Anna Menon is a Lead Space Operations Engineer at SpaceX, where she manages the development of crew operations and serves in mission control as both a Mission Director and crew communicator. During her tenure at SpaceX, she has led the implementation of Dragon’s crew capabilities, helped create the crew communicator operator role, and developed critical operational responses to vehicle emergencies such as a fire or cabin depressurization. Anna served in mission control during multiple Dragon missions, such as Demo-2, Crew-1, CRS-22, CRS-23, Crew-3, Crew-4, and Axiom-1.
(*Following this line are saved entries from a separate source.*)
-- ==== Sys2Proof/Machine/RegWrite.lean ====
section
/-! DEFINITION. What a write of a register's RW, RWL and W1S fields stores and sets going (R6, R18, R26, R182, R183, R269,
R311, R328, R329, R363, R379, R390, R426, R497, R564), and a write by a master on top of it: W1C flags, the configuration banks
(R520, R521), and the clamp flags (R169). Image records and bank swaps use the same field rules (R86, R87). -/
namespace Sys2Proof.Machine

/-- Keep the `n`-bit field from bit `lo` of the old word. -/
def keep (old v : Word) (lo n : Nat) : Word := withFld v lo n (fld old lo n)

/-- Facet and offset of a word index in a facet's range. -/
def facetOf (i : Nat) : Option (Port × Nat) :=
  if 0x1000 ≤ i ∧ i < 0x2000 then some (portOf ((i - 0x1000) / 0x400), (i - 0x1000) % 0x400) else none

/-- A link ring word's `BASE` + 2 × `SIZE` stays within SRAM (R497). -/
def ringFits (v : Word) : Bool := decide (2 * fld v 1 18 + 2 * fld v 20 12 ≤ 524288)

/-- A write that changes `BUS` from `bus` while the pair is commanded closed or not open is ignored (R269). -/
def State.selBlocked (s : State) (p : Port) (bus : Nat) (v : Word) : Bool :=
  decide (fld v 21 1 ≠ bus) && ((s.facet p).pp.swCmd || decide ((s.facet p).pp.sw ≠ .open))

/-- The field rules of a facet register: what a written word stores where its fields may refuse it. -/
def State.adjustF (s : State) (p : Port) (o : Nat) (old v : Word) : Word :=
  match o with
  | 0x040 =>
    let v := if fld v 0 2 = 3 then keep old v 0 2 else v
    let v := if 50 ≤ fld v 8 7 ∧ fld v 8 7 ≤ 100 then v else keep old v 8 7
    if 30 ≤ fld v 16 7 ∧ fld v 16 7 ≤ 70 then v else keep old v 16 7
  | 0x142 => if s.selBlocked p (fld old 21 1) v then old else v
  | 0x203 => if (s.facet p).ct.linkOn || !ringFits v then old else v
  | 0x205 => if (s.facet p).ct.linkOn || !ringFits v then old else v
  | _ => v

/-- The field rules of every register. -/
def State.adjust (s : State) (i : Nat) (old v : Word) : Word :=
  match facetOf i with
  | some (p, o) => s.adjustF p o old v
  | none =>
    if 0x0400 ≤ i ∧ i < 0x0480 then
      if i % 4 = 0 then
        if fld old 0 8 = 0 then keep old v 11 3 else if 6 ≤ fld v 11 3 then withFld v 11 3 0 else v
      else v
    else if i = 0x0705 then (if old.getLsbD 16 then old else v)
    else if i = 0x0313 then (if s.certified then old else v)
    else if i = 0x0315 then (if s.certified then old else v)
    else if i = 0x2042 ∨ i = 0x2043 then withFld v 7 1 0
    else v

/-- Close the windows of the sources whose enables were cleared (R426). -/
def closeWindows (base : Nat) (cleared : Word) (ws : List Window) : List Window :=
  ws.filter fun w => !(decide (base ≤ w.src.toNat) && decide (w.src.toNat < base + 32) && cleared.getLsbD (w.src.toNat - base))

/-- First source number of an `x_FLT_SENn`. -/
def senFirst (o : Nat) : Nat := if o = 0xA then 0 else if o = 0xB then 0x80 else 0xA0

/-- Set or clear bit `k` of a word. -/
def putBit (w : Word) (k : Nat) (b : Bool) : Word := if b then w ||| flag k true else w &&& ~~~ flag k true

/-- A monitor powers its comparators up (R375): outputs 0 and settling. -/
def State.wmPowerUp (s : State) (k : Nat) (hi lo : Bool) : State :=
  { s with wmHi := if hi then putBit s.wmHi k false else s.wmHi
           wmLo := if lo then putBit s.wmLo k false else s.wmLo
           wmSetHi := if hi then putBit s.wmSetHi k true else s.wmSetHi
           wmSetLo := if lo then putBit s.wmSetLo k true else s.wmSetLo }

/-- A comparator powered down outputs 0 (R366). -/
def State.wmPowerDown (s : State) (k : Nat) (hi lo : Bool) : State :=
  { s with wmHi := if hi then putBit s.wmHi k false else s.wmHi
           wmLo := if lo then putBit s.wmLo k false else s.wmLo
           wmSetHi := if hi then putBit s.wmSetHi k false else s.wmSetHi
           wmSetLo := if lo then putBit s.wmSetLo k false else s.wmSetLo }

/-- A write of `WMk_CFG` (R366, R375, R379): a changed grade powers both comparators up, a set enable its own; a cleared
enable or grade 0 leaves the output 0. No monitor runs before an image has control (R20). -/
def State.wmCfgDone (s : State) (k : Nat) (old new : Word) : State :=
  let on := decide (fld new 11 3 ≠ 0) && s.imgAuth
  let regrade := decide (fld new 11 3 ≠ fld old 11 3)
  let hi := on && new.getLsbD 17
  let lo := on && new.getLsbD 16
  (s.wmPowerDown k (!hi) (!lo)).wmPowerUp k (hi && (regrade || !old.getLsbD 17)) (lo && (regrade || !old.getLsbD 16))

/-- A write of `LAP_TMRn_CFG` (R151, R163): `EN` written 1 loads and starts, 0 stops. -/
def Tmr.load (v : Word) : Tmr := { count := max 1 (fld v 0 24), pre := 96 }

def State.tmr (s : State) : Nat → Tmr
  | 0 => s.lap.tmr0 | 1 => s.lap.tmr1 | 2 => s.lap.tmr2 | 3 => s.lap.tmr3
  | 4 => s.lap.tmr4 | 5 => s.lap.tmr5 | 6 => s.lap.tmr6 | _ => s.lap.tmr7

def State.setTmr (s : State) (n : Nat) (t : Tmr) : State :=
  s.modLap fun l => match n with
    | 0 => { l with tmr0 := t } | 1 => { l with tmr1 := t } | 2 => { l with tmr2 := t } | 3 => { l with tmr3 := t }
    | 4 => { l with tmr4 := t } | 5 => { l with tmr5 := t } | 6 => { l with tmr6 := t } | _ => { l with tmr7 := t }

/-- `AUXIN` conducts while it is enabled and valid (H_AUX_CFG); a lost or disabled one ends as a feed. -/
def State.auxDone (s : State) (old : Word) : State :=
  let was := s.hub.auxOn
  let oldBus : Bus := if old.getLsbD 1 then .nbus2 else .nbus1
  let bus : Bus := if s.bit 0x0884 1 then .nbus2 else .nbus1
  let on := s.bit 0x0884 0 && s.auxOk
  let s := if was && (!on || decide (oldBus ≠ bus)) then
      ({ s with hub := { s.hub with auxOn := false } }).feedEnd oldBus 5
    else s
  if !on || s.hub.auxOn || !s.listed bus 5 then s
  else if (s.feed bus).priority && ((s.feed bus).gap || s.otherFeed bus 5) then s
  else { s.unlose bus 5 with hub := { (s.unlose bus 5).hub with auxOn := true } }

/-- What a stored facet register sets going; `raw` is the word as written. -/
def State.afterF (s : State) (p : Port) (o : Nat) (raw : Word) : State :=
  match o with
  | 0x040 => (s.refreshRp p).refreshVconn p
  | 0x080 =>
    if (s.facet p).ct.contract then s else s.modPd p fun d => { d with pdEn := s.bit (fx p 0x080) 0 }
  | 0x141 => s.refreshIlim p
  | 0x142 => if s.selBlocked p (s.rf (fx p 0x142) 21 1) raw then s.orReg (fx p 0x145) (flag 8 true) else s
  | 0x203 => if (s.facet p).ct.linkOn || !ringFits raw then s else s.setReg (fx p 0x204) 0
  | 0x204 => s.modLk p fun l => { l with posted := false }
  | 0x205 => if (s.facet p).ct.linkOn || !ringFits raw then s else s.setReg (fx p 0x206) 0
  | _ => s

/-- What a stored register sets going; `old` is the word before, `raw` the word as written. -/
def State.afterStore (s : State) (i : Nat) (old raw : Word) : State :=
  match unitOf i with
  | some (u, o) =>
    if 0xA ≤ o ∧ o ≤ 0xC then
      s.setFlt u { s.flt u with windows := closeWindows (senFirst o) (old &&& ~~~ s.reg i) (s.flt u).windows }
    else s
  | none =>
    match facetOf i with
    | some (p, o) => s.afterF p o raw
    | none =>
      if i = 0x0010 then
        { s with tickOld := if s.nextTick ≤ s.cycles then some (s.tickOld.getD (fld old 0 6)) else none }.orReg 0x0010 (flag 6 true)
      else if 0x0400 ≤ i ∧ i < 0x0480 ∧ i % 4 = 0 then s.wmCfgDone ((i - 0x0400) / 4) old (s.reg i)
      else if i = 0x0500 then
        (if s.adc.running || s.adc.armed then s else s.modAdc fun a => { a with mode := BitVec.ofNat 2 (s.rf 0x0500 0 2) })
      else if 0x0710 ≤ i ∧ i ≤ 0x071E ∧ i % 2 = 0 then
        (if s.bit i 26 then s.setTmr ((i - 0x0710) / 2) (Tmr.load (s.reg i)) else s)
      else if i = 0x0811 ∨ i = 0x0813 then s.refreshConv .cv1 (s.droopOf .cv1)
      else if i = 0x0821 ∨ i = 0x0823 then s.refreshConv .cv2 (s.droopOf .cv2)
      else if i = 0x0840 then s.gpwmCtlDone
      else if i = 0x0841 then { s with hub := { s.hub with per0 := some (s.hub.per0.getD old) } }
      else if i = 0x0842 then { s with hub := { s.hub with per0 := none } }
      else if i = 0x0843 then { s with hub := { s.hub with per1 := some (s.hub.per1.getD old) } }
      else if i = 0x0844 then { s with hub := { s.hub with per1 := none } }
      else if i = 0x0884 then s.auxDone old
      else if i = 0x08C0 then
        (if s.batPair then s.judgeCharge else s.setBat .unconfigured).refreshBat
      else if i = 0x08C1 ∨ i = 0x08C3 ∨ i = 0x08C5 then s.refreshBat
      else if 0x2040 ≤ i ∧ i ≤ 0x2043 then
        s.modGpio fun g => { g with released := g.released &&& ~~~ BitVec.ofNat 4 (2 ^ (i - 0x2040)) }
      else s

/-- Store a register's RW, RWL and W1S fields: image records, bank swaps and master writes alike. A tick length outside
1 to 32 is ignored (R26). -/
def State.storeRw (s : State) (i : Nat) (v : Word) : State :=
  match regRow i with
  | none => s
  | some r =>
    if r.rw ||| r.w1s = 0 || (decide (i = 0x0010) && (decide (fld v 0 6 = 0) || decide (32 < fld v 0 6))) then s
    else
      let old := s.reg i
      let w := s.adjust i old v
      (s.setReg i ((old &&& ~~~ r.rw) ||| (w &&& r.rw) ||| (w &&& r.w1s))).afterStore i old v

/-! ### Banks -/

/-- Store a bank field in a bank (R520). -/
def bankPut (s : State) (regs : List (Nat × Word)) (i : Nat) (v : Word) : List (Nat × Word) :=
  match regRow i with
  | none => regs
  | some r =>
    let old := spGet resetWord regs i
    let v := s.adjust i old v
    spPut resetWord regs i ((old &&& ~~~ r.rw) ||| (v &&& r.rw) ||| (v &&& r.w1s))

def Bank.put (s : State) (b : Bank) (i : Nat) (v : Word) : Bank := { b with regs := bankPut s b.regs i v }
def HubBank.put (s : State) (b : HubBank) (i : Nat) (v : Word) : HubBank := { b with regs := bankPut s b.regs i v }

/-- The register has fields of a configuration bank (R520). -/
def bankField (i : Nat) : Bool :=
  match regRow i with
  | none => false
  | some r => decide (r.rw ||| r.w1s ≠ 0)

/-- A master's write of RW fields: held during HOLDING, and stored in both banks during PREPARING and READY (R521). -/
def State.bankWrite (s : State) (i : Nat) (v : Word) : State :=
  match facetOf i with
  | some (p, _) =>
    match (s.facet p).rc.phase with
    | .holding => s.modRc p fun r => { r with held := r.held ++ [(i, v)] }
    | .preparing => (s.modRc p fun r => { r with shadow := r.shadow.map fun b => b.put s i v }).storeRw i v
    | .ready => (s.modRc p fun r => { r with shadow := r.shadow.map fun b => b.put s i v }).storeRw i v
    | _ => s.storeRw i v
  | none =>
    if 0x0800 ≤ i ∧ i < 0x1000 then
      match s.hub.rc.phase with
      | .holding => s.modHub fun h => { h with rc := { h.rc with held := h.rc.held ++ [(i, v)] } }
      | .preparing =>
        (s.modHub fun h => { h with rc := { h.rc with shadow := h.rc.shadow.map fun b => b.put s i v } }).storeRw i v
      | .ready =>
        (s.modHub fun h => { h with rc := { h.rc with shadow := h.rc.shadow.map fun b => b.put s i v } }).storeRw i v
      | _ => s.storeRw i v
    else s.storeRw i v

/-- Clear the W1C flags a write clears; a clamp flag whose `ACTIVE` stands sets again at once (R169). -/
def State.clearFlags (s : State) (i : Nat) (v : Word) : State :=
  match regRow i with
  | none => s
  | some r =>
    if r.w1c = 0 then s
    else
      let s := s.clrReg i (v &&& r.w1c)
      match facetOf i with
      | some (p, 0x004) => if (s.facet p).clampIlim then s.orReg i 1 else s
      | some (p, 0x202) =>
        if v.getLsbD 3 then s.modLk p fun l => { l with txHalt := false } else s
      | _ => if i = 0x0804 then s.orReg i (s.hub.clamp.setWidth 32) else s

/-- A facet owns a converter's bus, so a master's write of its setpoint request is discarded (R311). -/
def State.vsetBlocked (s : State) (i : Nat) : Bool :=
  (decide (i = 0x0811) && (s.busOwner (s.convBus .cv1)).isSome)
    || (decide (i = 0x0821) && (s.busOwner (s.convBus .cv2)).isSome)

/-- A write there may change what R344 and R346 ask for a charge: the battery's configuration and flags, and the monitors. -/
def chargeReg (i : Nat) : Bool := decide (i = 0x08C0 ∨ i = 0x08C1 ∨ i = 0x08CF ∨ (0x0400 ≤ i ∧ i < 0x0480))

/-- A master's write of a register that is no command and has no owner: its W1C flags, then its stored fields. -/
def State.regWrite (s : State) (i : Nat) (v : Word) : State :=
  if s.vsetBlocked i then s.orReg (if i = 0x0811 then 0x0818 else 0x0828) (flag 5 true)
  else
    let s := (s.clearFlags i v).bankWrite i v
    if chargeReg i then s.judgeWm.judgeCharge else s

end Sys2Proof.Machine
end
Prior to SpaceX, Anna worked for seven years at NASA as a biomedical flight controller for the International Space Station. In this role, she supported space station crews from mission control, helped integrate international partner engineers and medical care, and led the planning and execution of all biomedical operations for Expedition 47/48. She received her bachelor’s degree in Mathematics and Spanish from Texas Christian University and her master’s degree in Biomedical Engineering from Duke University. Service and applying her engineering background to helping others is important to Anna. Immediately after the 2015 earthquake in Nepal, she supported the World Health Organization water and sanitation response and has also volunteered with the Engineers Without Borders and Engineering World Health organizations. Her dream of flying to space began in fourth grade when her teacher Alison Smith Balch (daughter of Space Shuttle Challenger pilot Michael J. Smith) took her on an immersive field trip at NASA. In addition to pursuing her lifelong passion for space, Anna enjoys hiking, flying small airplanes, and salsa dancing, and her greatest love is her wonderful family, including husband Anil, son James, and daughter Grace.